The Deneva colony is attacked by neural parasites that cause mass insanity while the crew of Enterprise search for a way to stop them.
The end of the first season of Star Trek goes out with a whimper.
This is one of the episodes that feels like they took an unfinished bunch of different story ideas and mixed them together to get a full length show. The subplot of Kirk’s family being killed by the neural aliens is pointless and offers no drama to the situation (on in which we’re already debating the necessity of murdering a million people). Spock being infected, while required for the end game, really doesn’t amount to anything because Spock can simply ignore the pain that has driven thousands of others insane.
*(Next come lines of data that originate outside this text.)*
-- ==== Sys2Proof/Machine/Debug.lean ====
section
/-! DEFINITION. DBG: its request block, its refusals, and its sub-ops on a target (R347 to R352). -/

namespace Sys2Proof.Machine

/-! ## The target (R348) -/

/-- The unit that a DBG acts on: its launch and index, and the unit where it has been started and is not lost. -/
structure Target where
  lid : Nat
  idx : Nat
  l   : Launch
  u   : Option TUnit

/-- The target that a handle names for a thread; none for reason 0x27. -/
def State.target (s : State) (t : Thread) (h : Nat) : Option Target :=
  let lid := h / 2 ^ 32
  let idx := h % 2 ^ 32
  match s.launch? lid with
  | none => none
  | some l =>
    if l.jid ≠ s.jidOf t.uid || idx ≥ l.desc.units || unitKey lid idx = t.uid || l.done.contains idx ||
        (AMap.get? s.hub.recs (unitKey lid idx)).isSome then none
    else
      match s.unit? (unitKey lid idx) with
      | none => some { lid := lid, idx := idx, l := l, u := none }
      | some u =>
        if u.stat = .ended then none
        else some { lid := lid, idx := idx, l := l, u := if u.stat = .lost then none else some u }

/-- A target's key. -/
def Target.uid (x : Target) : Nat := unitKey x.lid x.idx
/-- The debug state of a target: that of its unit, or what is recorded for its start (R349). -/
def Target.dbg (x : Target) : UnitDbg :=
  match x.u with
  | some u => u.dbg
  | none => (AMap.get? x.l.preDbg x.idx).getD {}
/-- The gang count of a target. -/
def Target.gangs (x : Target) : Nat := x.l.desc.threads / 32
/-- The scratchpad bytes of a target. -/
def Target.scr (x : Target) : Nat := roundUp x.l.desc.spb 128

/-- Changes the debug state of a target. -/
def State.setDbg (s : State) (x : Target) (d : UnitDbg) : State :=
  match x.u with
  | some _ => s.modUnit x.uid fun u => { u with dbg := d }
  | none => s.modLaunch x.lid fun l => { l with preDbg := AMap.set l.preDbg x.idx d }

/-! ## Sub-ops (R349) -/

/-- The sub-ops. -/
inductive DbgOp where
  | halt | resume | step | setmask | wset | wclr | status | readreg | bpset | bpclr
  deriving DecidableEq, Repr

/-- Whether a sub-op writes OUT. -/
def DbgOp.writes : DbgOp → Bool
  | .wset => true
  | .status => true
  | .readreg => true
  | .bpset => true
  | _ => false

/-- The register count of a thread of a target by its role. -/
def regsAt : Nat → List Role → Nat
  | _, [] => 0
  | tg, r :: rs => if tg < 32 * r.gangs then r.regs else regsAt (tg - 32 * r.gangs) rs

/-- The numbers that a READREG kind has (R352). -/
def kindCount (regs : Nat) : Nat → Nat
  | 0 => regs | 1 => 1 | 2 => 4 | 3 => 14 | 4 => 1 | 5 => 160 | 6 => 1 | _ => 0

/-- Whether ARG is out of range for a sub-op (reason 0x28). -/
def argBad (op : DbgOp) (x : Target) (arg : Nat) : Bool :=
  match op with
  | .setmask => bits arg 63 37 != 0 || bits arg 36 32 ≥ x.gangs
  | .wset => bits arg 63 25 != 0 || arg % 8 != 0 || bits arg 24 23 == 0 || bits arg 18 0 + 8 * (bits arg 22 19 + 1) > x.scr
  | .wclr => arg > 3 || ((x.dbg.wps.getD arg none)).isNone
  | .bpset => bits arg 63 57 != 0 || arg % 2 == 1
  | .bpclr => arg > 7 || ((x.dbg.bps.getD arg none)).isNone
  | .readreg =>
    let tg := bits arg 15 0
    bits arg 63 32 != 0 || tg ≥ x.l.desc.threads || bits arg 31 24 ≥ kindCount (regsAt tg x.l.desc.roles) (bits arg 23 16)
  | _ => false

/-- The reason for which a request is refused, 0 for none (R348). -/
def State.dbgRefusal (s : State) (op : DbgOp) (bs : List Byte) (x : Option Target) : Nat :=
  let out := Word.ofN (field bs 16 8)
  let arg := field bs 8 8
  let outBad := op.writes && (out == 0 || out.toNat % 8 != 0 || !(tagGlobal out || bits out.toNat 63 56 == 0xF0))
  match x with
  | none => if !zeroField bs 24 8 || outBad then 0x26 else 0x27
  | some x =>
    let halted := match s.thread? (threadKey x.uid (bits arg 15 0)) with
      | some t => t.live && t.halted && x.u.isSome
      | none => false
    lowest [(0x26, !zeroField bs 24 8 || outBad), (0x28, argBad op x arg), (0x29, op == .readreg && !halted)]

/-- The comparators of a kind that are armed on a core (R351). -/
def State.armed (s : State) (ck : Nat) (f : UnitDbg → Nat) : Nat :=
  (s.units.filter fun p => p.2.onCore && p.2.ck == ck).foldl (fun n p => n + f p.2.dbg) 0
/-- Whether a target may take a further comparator of a kind, of which a core has n (R351). -/
def State.compFree (s : State) (x : Target) (n : Nat) (f : UnitDbg → Nat) : Bool :=
  match x.u with
  | some u => if u.onCore then s.armed u.ck f < n else true
  | none => true

/-- All ones: no comparator is free (R349). -/
def allOnes8 : List Byte := List.replicate 8 0xFF

/-- A mask of the threads of a gang that a test picks. -/
def State.gangMask (s : State) (x : Target) (g : Nat) (f : Thread → Bool) : Nat :=
  if x.u.isNone then 0
  else (((s.threadsOf x.uid).filter fun p => p.2.gg == g && f p.2).map fun p => 2 ^ p.2.ln).sum

/-- The status image of a target (R352). -/
def State.statusImage (s : State) (x : Target) : List Byte :=
  let d := x.dbg
  let st := match x.u with | none => 0 | some u => if u.stat = .resident then 1 else 2
  let held (xs : List Bool) : Nat := ((upFrom 0 xs.length).map fun k => if xs.getD k false then 2 ^ k else 0).sum
  leBytes 1 st ++ leBytes 1 ((if d.halt then 1 else 0) + (if d.under then 2 else 0)) ++ leBytes 2 x.gangs ++
    leBytes 4 (held (d.bps.map (·.isSome))) ++ leBytes 4 (held (d.wps.map (·.isSome))) ++ leBytes 4 0 ++
    (upFrom 0 x.gangs).flatMap fun g =>
      leBytes 4 (s.gangMask x g fun t => t.live && t.halted) ++ leBytes 4 (s.gangMask x g fun t => t.atBreak) ++
        leBytes 4 (s.gangMask x g fun t => !t.live) ++ leBytes 4 (s.gangMask x g fun t => t.stepping)

/-- The register that READREG writes (R352). -/
def State.regImage (s : State) (x : Target) (arg : Nat) : List Byte :=
  let n := bits arg 31 24
  match s.thread? (threadKey x.uid (bits arg 15 0)) with
  | none => leBytes 16 0
  | some t =>
    let out (v : Word) (flag : Nat) : List Byte := leBytes 8 v.toNat ++ leBytes 8 flag
    match bits arg 23 16 with
    | 0 => out (t.reg n) 0
    | 1 => out (Word.ofN (128 + ((upFrom 0 7).map fun k => if t.p.getD k false then 2 ^ k else 0).sum)) 0
    | 2 => let b := t.b.getD n {}; out b.val (if b.valid then 1 else 0)
    | 3 => out (s.special t n) 0
    | 4 => out t.pc 0
    | 5 => out ((x.u.map fun u => u.uni.getD n 0).getD 0) 0
    | _ => out (Word.ofN t.cd) 0

/-- The effect of a sub-op on its target, and the bytes for OUT (R349). -/
def State.dbgApply (s : State) (op : DbgOp) (x : Target) (arg : Nat) : List Byte × State :=
  let d := x.dbg
  match op with
  | .halt =>
    let s := if x.u.isSome then s.modThreadsOf x.uid fun t => if t.live then { t with halted := true, stepping := false } else t else s
    ([], s.setDbg x { d with halt := true, under := true })
  | .resume =>
    let s := if x.u.isSome then s.modThreadsOf x.uid fun t => { t with halted := false, atBreak := false, stepping := false } else s
    ([], s.setDbg x { d with halt := false })
  | .step =>
    ([], if x.u.isNone then s else s.modThreadsOf x.uid fun t =>
      let m := ((x.u.map fun u => (u.gang t.gg).stepMask).getD 0)
      if t.live && t.halted && m.getLsbD t.ln then { t with halted := false, stepping := true } else t)
  | .setmask =>
    ([], s.modUnit x.uid fun u =>
      if x.u.isSome then u.modGang (bits arg 36 32) fun g => { g with stepMask := BitVec.ofNat 32 (bits arg 31 0) } else u)
  | .wset =>
    match findPos (fun w => w == none) d.wps with
    | none => (allOnes8, s)
    | some k =>
      if !s.compFree x 4 (fun d => d.wps.countP (·.isSome)) then (allOnes8, s)
      else
        let w : Watch := { lo := bits arg 18 0, hi := bits arg 18 0 + 8 * (bits arg 22 19 + 1), rd := bits arg 23 23 == 1, wr := bits arg 24 24 == 1 }
        (leBytes 8 k, s.setDbg x { d with wps := setAt d.wps k (some w), under := true })
  | .wclr => ([], s.setDbg x { d with wps := setAt d.wps arg none })
  | .status => (s.statusImage x, s)
  | .readreg => (s.regImage x arg, s)
  | .bpset =>
    match findPos (fun b => b == none) d.bps with
    | none => (allOnes8, s)
    | some k =>
      if !s.compFree x 8 (fun d => d.bps.countP (·.isSome)) then (allOnes8, s)
      else (leBytes 8 k, s.setDbg x { d with bps := setAt d.bps k (some (Word.ofN arg)), under := true })
  | .bpclr => ([], s.setDbg x { d with bps := setAt d.bps arg none })

/-! ## OUT (R348) -/

/-- What the resolution of OUT gives: the places, an error, or a wait. -/
inductive OutRuns where
  | ok (rs : List Run)
  | err (cause : Nat)
  | fault (token : Option Nat)
  | absent (uid line : Nat)
  | hold

/-- Resolves n bytes at OUT, page by page, as plain stores of the thread (R57, R74, R112). -/
def State.outRuns (s : State) (tk : Nat) (t : Thread) : Nat → Word → Nat → OutRuns × State
  | 0, _, _ => (.ok [], s)
  | fuel + 1, va, n =>
    if n = 0 then (.ok [], s)
    else
      let k := Nat.min n (128 - va.toNat % 128)
      match s.access tk t t.ftok va k 8 1 with
      | (.trap c, s) => (.err c, s)
      | (.fault f, s) => (.fault f, s)
      | (.hold, s) => (.hold, s)
      | (.ok l, s) =>
        match s.locErr l k false with
        | some c => (.err c, s.logThread t va c 0)
        | none =>
          if s.isAbsent l then (match l with | .scratch u o => (.absent u (o / 128), s) | _ => (.ok [], s))
          else
            match s.outRuns tk t fuel (va + Word.ofN k) (n - k) with
            | (.ok rs, s) => (.ok ({ loc := l, n := k } :: rs), s)
            | r => r

/-- Writes bytes over resolved places, at their homes. -/
def State.outWrites (s : State) (tk : Nat) (t : Thread) (va : Word) : List Run → List Byte → State
  | [], _ => s
  | r :: rs, bs => (s.homeWrite tk t r.loc (bs.take r.n) va).outWrites tk t (va + Word.ofN r.n) rs (bs.drop r.n)

/-- The bytes that a sub-op writes to OUT. -/
def outSize (op : DbgOp) (x : Target) : Nat :=
  match op with
  | .wset => 8
  | .bpset => 8
  | .readreg => 16
  | .status => 16 + 16 * x.gangs
  | _ => 0

/-- DBG: privilege, the request block, the refusals, the sub-op on its target, its OUT writes, and an acquire at dev scope
(R347, R348). -/
def dbgBody (op : DbgOp) : Body := fun tk t vals s =>
  if !((s.launchOf t.uid).map (·.desc.dbgp)).getD false then .trap s cPRIV 0
  else readCard tk t 4 (vals.getD 0 0) s fun bs s =>
    let x := s.target t (field bs 0 8)
    let why := s.dbgRefusal op bs x
    match x with
    | none => .trap s cENGINE why
    | some x =>
      if why ≠ 0 then .trap s cENGINE why
      else if op = .halt && s.issueQ.any (fun k => k / 1024 == x.uid) then .park s (.haltDone x.uid)
      else
        let out := Word.ofN (field bs 16 8)
        let arg := field bs 8 8
        match s.outRuns tk t (outSize op x / 8 + 1) out (outSize op x) with
        | (.fault f, s) => parkFault s tk f
        | (.absent u l, s) => .park s (.presence u l)
        | (.hold, s) => .hold (s.restorePorts tk t.ports)
        | (.err c, s) =>
          let s := (s.dbgApply op x arg).2
          let rs := s.quietRuns t.uid tk [] (outSize op x + 1) out (outSize op x)
          .trap (rs.foldl (fun s r => s.forgetAs (s.specOf t.uid) r.loc r.n) s) c 0
        | (.ok rs, s) =>
          if rs.any fun r => !s.specFits (s.specOf t.uid) r.loc then .park s .specFull
          else
            let s := s.settle (s.ckOf t.uid) tk
            let (data, s) := s.dbgApply op x arg
            let s := ((s.outWrites tk t out rs data).refresh (s.ckOf t.uid)).acquire tk
            .seqR (s.modThread tk Thread.dropPrefetched)

/-- DBG 0. -/
def execDbgHalt (o : OpA) (s : State) : Out := run (.dbgHalt o) s (dbgBody .halt)
/-- DBG 1. -/
def execDbgResume (o : OpA) (s : State) : Out := run (.dbgResume o) s (dbgBody .resume)
/-- DBG 2. -/
def execDbgStep (o : OpA) (s : State) : Out := run (.dbgStep o) s (dbgBody .step)
/-- DBG 3. -/
def execDbgSetmask (o : OpA) (s : State) : Out := run (.dbgSetmask o) s (dbgBody .setmask)
/-- DBG 4. -/
def execDbgWset (o : OpA) (s : State) : Out := run (.dbgWset o) s (dbgBody .wset)
/-- DBG 5. -/
def execDbgWclr (o : OpA) (s : State) : Out := run (.dbgWclr o) s (dbgBody .wclr)
/-- DBG 6. -/
def execDbgStatus (o : OpA) (s : State) : Out := run (.dbgStatus o) s (dbgBody .status)
/-- DBG 7. -/
def execDbgReadreg (o : OpA) (s : State) : Out := run (.dbgReadreg o) s (dbgBody .readreg)
/-- DBG 8. -/
def execDbgBpset (o : OpA) (s : State) : Out := run (.dbgBpset o) s (dbgBody .bpset)
/-- DBG 9. -/
def execDbgBpclr (o : OpA) (s : State) : Out := run (.dbgBpclr o) s (dbgBody .bpclr)

end Sys2Proof.Machine
end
And lastly, resolving Spock’s blindness with a deus ex machina in the last 2 minutes is cheap writing.
I didn’t really enjoy this episode, despite its neat idea of a spreading space madness. The central idea has that great creepy vibe that TOS will frequently try to utilize. It might also be the worst day of McCoy’s career as he watches numerous patients die, he allows a patient to escape sickbay, and he needlessly blinds Spock when he could have waited 2 minutes for some lab results to tell him not to do it.
Other than that, this episode will most likely be remembered for the terrible alien design (“They don’t even look real!”), which gives us an alien threat that resembles a flying jellyfish pancake. And what is the deal with the title? What operation? Who is being annihilated? Why the exclamation point?